━━━━━ INPUT FOR THIS TASK ━━━━━

-- ==== Sys2Proof/Machine/GrovePower.lean ====
section
/-! DEFINITION. What a position and a grove lose with power (R129, R345, R351, R353), and the request for a grove's
header stages (R355). -/

namespace Sys2Proof.Machine

/-- GRV_PWR_STATUS.STATE and the clock state of a grove set together: 0 OFF, 1 RETENTION or KEEP, 2 RUN. -/
def State.setGrove (s : State) (g v : Nat) : State :=
  (s.setFld (GRV_CLK_STATUS_STATE g) v).setFld (GRV_PWR_STATUS_STATE g) v

/-- Accesses of a tile that its power or reset takes away: the packets among them are answered with NACK reason 2. -/
def State.dropAccesses (s : State) (pos : Nat) : State :=
  let gone := s.access.filter (fun a => decide (a.pos = pos))
  let s := { s with access := s.access.filter (fun a => decide (a.pos ≠ pos)) }
  gone.foldl (fun (s : State) a =>
    let s := match a.pkt with
      | some p => s.freeSlots a.inlink (classOf p.type) p.flits
      | none => s.freeSlots a.inlink 3 1
    match a.pkt with
    | some p => if p.type ≤ tREAD then s.place (p.answer tNACK 2) (.router pos 0) else s
    | none => s) s

/-- Registers of a position's cores. -/
def coreRegsLo (pos : Nat) : Nat := (TILE_CORE_ID pos 0).addr

/-- The reach entries of a tile invalid (R118, R129). -/
def State.reachNone (s : State) (pos : Nat) : State :=
  (List.range 4).foldl (fun (s : State) d => s.wr (TILE_SPAD_REACH_d pos d) (packFields [(16, 2, 3)])) s

/-- What a position loses in retention (R129, R285): its cores with their registers and instruction stores, its
non-resident regions, its windows and reach entries, and its queues (log entry 32). -/
def State.positionKeep (s : State) (pos : Nat) : State :=
  let s := s.dropAccesses pos
  let s := (((s.clearNonResident pos).winsClosed pos).wipe (coreRegsLo pos) (coreRegsLo pos + 0x8000)).reachNone pos
  { s with
    imem := Mem.clear s.imem (imemKey pos 0) (imemKey (pos + 1) 0)
    imemEcc := SMap.clear s.imemEcc (imemKey pos 0 / 4) (imemKey (pos + 1) 0 / 4)
    cores := SMap.clear s.cores (coreKey pos 0) (coreKey (pos + 1) 0)
    tiles := s.tiles.erase pos }

/-- What a position loses with its grove switched off: all of the above, resident regions and attributes, the router's
tables and copies, its packets, entries and buffers, and the service controller's firmware. Its health score, which the
management controller keeps (R301), stays. -/
def State.positionDark (s : State) (pos : Nat) : State :=
  let health := s.rd (TILE_FLT_HEALTH pos)
  let s := ((s.positionKeep pos).wipe (tileBase pos) (tileBase pos + 0xC0000)).wr (TILE_FLT_HEALTH pos) health
  let link (l : Nat) : Bool := decide (l / 4 / 32 = pos) || (List.range 4).any (fun d => match stepPos pos d with
    | some q => decide (l / 4 = linkKey q ((d + 2) % 4))
    | none => false)
  { s with
    spad := Mem.clear s.spad (spadKey pos 0) (spadKey (pos + 1) 0)
    spadPoison := NSet.clear s.spadPoison (spadKey pos 0 / 4) (spadKey (pos + 1) 0 / 4)
    spadEcc := SMap.clear s.spadEcc (spadKey pos 0 / 4) (spadKey (pos + 1) 0 / 4)
    spadLine := NSet.clear s.spadLine (spadKey pos 0 / 128) (spadKey (pos + 1) 0 / 128)
    spadLineCe := NSet.clear s.spadLineCe (spadKey pos 0 / 128) (spadKey (pos + 1) 0 / 128)
    marks := s.marks.filter (fun m => decide (m.pos ≠ pos))
    fwBytes := Mem.clear s.fwBytes (pos * 2 ^ 18) ((pos + 1) * 2 ^ 18)
    boot := { s.boot with fw := s.boot.fw.erase pos }
    net := s.net.filter (fun x => decide (x.place.pos ≠ pos))
    track := SMap.clear s.track (pos * 64) (pos * 64 + 64)
    combine := SMap.clear s.combine (pos * 1024) (pos * 1024 + 1024)
    creditUsed := s.creditUsed.filter (fun e => !link e.1)
    creditBack := s.creditBack.filter (fun e => !link e.1)
    rimTurn := SMap.clear s.rimTurn (pos * 8) (pos * 8 + 8) }

/-- A grove taken to RETENTION. -/
def State.groveKeep (s : State) (g : Nat) : State :=
  let s := (List.range 16).foldl (fun (s : State) t => s.positionKeep (posOfGrove g t)) s
  { s.setGrove g 1 with power := { s.power with stages := s.power.stages.erase g } }

/-- The crossings of a grove no longer aligned, at either end (R341). -/
def State.unalign (s : State) (g : Nat) : State :=
  let s := { s with power := { s.power with aligned := NSet.clear s.power.aligned (16 * g) (16 * g + 16) } }
  (List.range 4).foldl (fun (s : State) d =>
    match groveStep g d with
    | none => s
    | some n =>
      let o := (d + 2) % 4
      let s := s.setFld (GRV_CLK_STATUS_ALIGNED n) (setBitsOf (s.fld (GRV_CLK_STATUS_ALIGNED n)) o 1 0)
      { s with power := { s.power with aligned := NSet.clear s.power.aligned (16 * n + 4 * o) (16 * n + 4 * o + 4) } })
    ((s.setFld (GRV_CLK_STATUS_LOCK g) 0).setFld (GRV_CLK_STATUS_ALIGNED g) 0)

/-- A grove taken to OFF. -/
def State.groveDark (s : State) (g : Nat) : State :=
  let s := (List.range 16).foldl (fun (s : State) t => s.positionDark (posOfGrove g t)) s
  let s := [false, true].foldl (fun (s : State) e => s.wipe (routeBase g e) (routeBase g e + 1024 * 32)) s
  let s := ((s.unalign g).setFld (GRV_PWR_STATUS_VCORE g) 0).setFld (GRV_PWR_STATUS_STAGE g) 0
  { s.setGrove g 0 with power := { s.power with stages := s.power.stages.erase g } }

/-- A grove asked to run: 4 position header stages from RETENTION, 8 of the grove first from OFF (R354, R355). -/
def State.groveWake (s : State) (g : Nat) : State :=
  if s.clkState g = 2 then s
  else if s.clkState g = 1 then { s with power := { s.power with stages := s.power.stages.insert g 4 } }
  else
    let s := (s.setFld (GRV_PWR_STATUS_STATE g) 3).setFld (GRV_PWR_STATUS_STAGE g) 0
    { s with power := { s.power with stages := s.power.stages.insert g 8 } }

end Sys2Proof.Machine
end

━━━━━

__WHAT IS NEEDED__
Your response should consist of the data above, duplicated exactly.

__WRITTEN RESPONSE__
-- ==== Sys2Proof/Machine/GrovePower.lean ====
section
/-! DEFINITION. What a position and a grove lose with power (R129, R345, R351, R353), and the request for a grove's
header stages (R355). -/

namespace Sys2Proof.Machine

/-- GRV_PWR_STATUS.STATE and the clock state of a grove set together: 0 OFF, 1 RETENTION or KEEP, 2 RUN. -/
def State.setGrove (s : State) (g v : Nat) : State :=
  (s.setFld (GRV_CLK_STATUS_STATE g) v).setFld (GRV_PWR_STATUS_STATE g) v

/-- Accesses of a tile that its power or reset takes away: the packets among them are answered with NACK reason 2. -/
def State.dropAccesses (s : State) (pos : Nat) : State :=
  let gone := s.access.filter (fun a => decide (a.pos = pos))
  let s := { s with access := s.access.filter (fun a => decide (a.pos ≠ pos)) }
  gone.foldl (fun (s : State) a =>
    let s := match a.pkt with
      | some p => s.freeSlots a.inlink (classOf p.type) p.flits
      | none => s.freeSlots a.inlink 3 1
    match a.pkt with
    | some p => if p.type ≤ tREAD then s.place (p.answer tNACK 2) (.router pos 0) else s
    | none => s) s

/-- Registers of a position's cores. -/
def coreRegsLo (pos : Nat) : Nat := (TILE_CORE_ID pos 0).addr

/-- The reach entries of a tile invalid (R118, R129). -/
def State.reachNone (s : State) (pos : Nat) : State :=
  (List.range 4).foldl (fun (s : State) d => s.wr (TILE_SPAD_REACH_d pos d) (packFields [(16, 2, 3)])) s

/-- What a position loses in retention (R129, R285): its cores with their registers and instruction stores, its
non-resident regions, its windows and reach entries, and its queues (log entry 32). -/
def State.positionKeep (s : State) (pos : Nat) : State :=
  let s := s.dropAccesses pos
  let s := (((s.clearNonResident pos).winsClosed pos).wipe (coreRegsLo pos) (coreRegsLo pos + 0x8000)).reachNone pos
  { s with
    imem := Mem.clear s.imem (imemKey pos 0) (imemKey (pos + 1) 0)
    imemEcc := SMap.clear s.imemEcc (imemKey pos 0 / 4) (imemKey (pos + 1) 0 / 4)
    cores := SMap.clear s.cores (coreKey pos 0) (coreKey (pos + 1) 0)
    tiles := s.tiles.erase pos }

/-- What a position loses with its grove switched off: all of the above, resident regions and attributes, the router's
tables and copies, its packets, entries and buffers, and the service controller's firmware. Its health score, which the
management controller keeps (R301), stays. -/
def State.positionDark (s : State) (pos : Nat) : State :=
  let health := s.rd (TILE_FLT_HEALTH pos)
  let s := ((s.positionKeep pos).wipe (tileBase pos) (tileBase pos + 0xC0000)).wr (TILE_FLT_HEALTH pos) health
  let link (l : Nat) : Bool := decide (l / 4 / 32 = pos) || (List.range 4).any (fun d => match stepPos pos d with
    | some q => decide (l / 4 = linkKey q ((d + 2) % 4))
    | none => false)
  { s with
    spad := Mem.clear s.spad (spadKey pos 0) (spadKey (pos + 1) 0)
    spadPoison := NSet.clear s.spadPoison (spadKey pos 0 / 4) (spadKey (pos + 1) 0 / 4)
    spadEcc := SMap.clear s.spadEcc (spadKey pos 0 / 4) (spadKey (pos + 1) 0 / 4)
    spadLine := NSet.clear s.spadLine (spadKey pos 0 / 128) (spadKey (pos + 1) 0 / 128)
    spadLineCe := NSet.clear s.spadLineCe (spadKey pos 0 / 128) (spadKey (pos + 1) 0 / 128)
    marks := s.marks.filter (fun m => decide (m.pos ≠ pos))
    fwBytes := Mem.clear s.fwBytes (pos * 2 ^ 18) ((pos + 1) * 2 ^ 18)
    boot := { s.boot with fw := s.boot.fw.erase pos }
    net := s.net.filter (fun x => decide (x.place.pos ≠ pos))
    track := SMap.clear s.track (pos * 64) (pos * 64 + 64)
    combine := SMap.clear s.combine (pos * 1024) (pos * 1024 + 1024)
    creditUsed := s.creditUsed.filter (fun e => !link e.1)
    creditBack := s.creditBack.filter (fun e => !link e.1)
    rimTurn := SMap.clear s.rimTurn (pos * 8) (pos * 8 + 8) }

/-- A grove taken to RETENTION. -/
def State.groveKeep (s : State) (g : Nat) : State :=
  let s := (List.range 16).foldl (fun (s : State) t => s.positionKeep (posOfGrove g t)) s
  { s.setGrove g 1 with power := { s.power with stages := s.power.stages.erase g } }

/-- The crossings of a grove no longer aligned, at either end (R341). -/
def State.unalign (s : State) (g : Nat) : State :=
  let s := { s with power := { s.power with aligned := NSet.clear s.power.aligned (16 * g) (16 * g + 16) } }
  (List.range 4).foldl (fun (s : State) d =>
    match groveStep g d with
    | none => s
    | some n =>
      let o := (d + 2) % 4
      let s := s.setFld (GRV_CLK_STATUS_ALIGNED n) (setBitsOf (s.fld (GRV_CLK_STATUS_ALIGNED n)) o 1 0)
      { s with power := { s.power with aligned := NSet.clear s.power.aligned (16 * n + 4 * o) (16 * n + 4 * o + 4) } })
    ((s.setFld (GRV_CLK_STATUS_LOCK g) 0).setFld (GRV_CLK_STATUS_ALIGNED g) 0)

/-- A grove taken to OFF. -/
def State.groveDark (s : State) (g : Nat) : State :=
  let s := (List.range 16).foldl (fun (s : State) t => s.positionDark (posOfGrove g t)) s
  let s := [false, true].foldl (fun (s : State) e => s.wipe (routeBase g e) (routeBase g e + 1024 * 32)) s
  let s := ((s.unalign g).setFld (GRV_PWR_STATUS_VCORE g) 0).setFld (GRV_PWR_STATUS_STAGE g) 0
  { s.setGrove g 0 with power := { s.power with stages := s.power.stages.erase g } }

/-- A grove asked to run: 4 position header stages from RETENTION, 8 of the grove first from OFF (R354, R355). -/
def State.groveWake (s : State) (g : Nat) : State :=
  if s.clkState g = 2 then s
  else if s.clkState g = 1 then { s with power := { s.power with stages := s.power.stages.insert g 4 } }
  else
    let s := (s.setFld (GRV_PWR_STATUS_STATE g) 3).setFld (GRV_PWR_STATUS_STAGE g) 0
    { s with power := { s.power with stages := s.power.stages.insert g 8 } }

end Sys2Proof.Machine
end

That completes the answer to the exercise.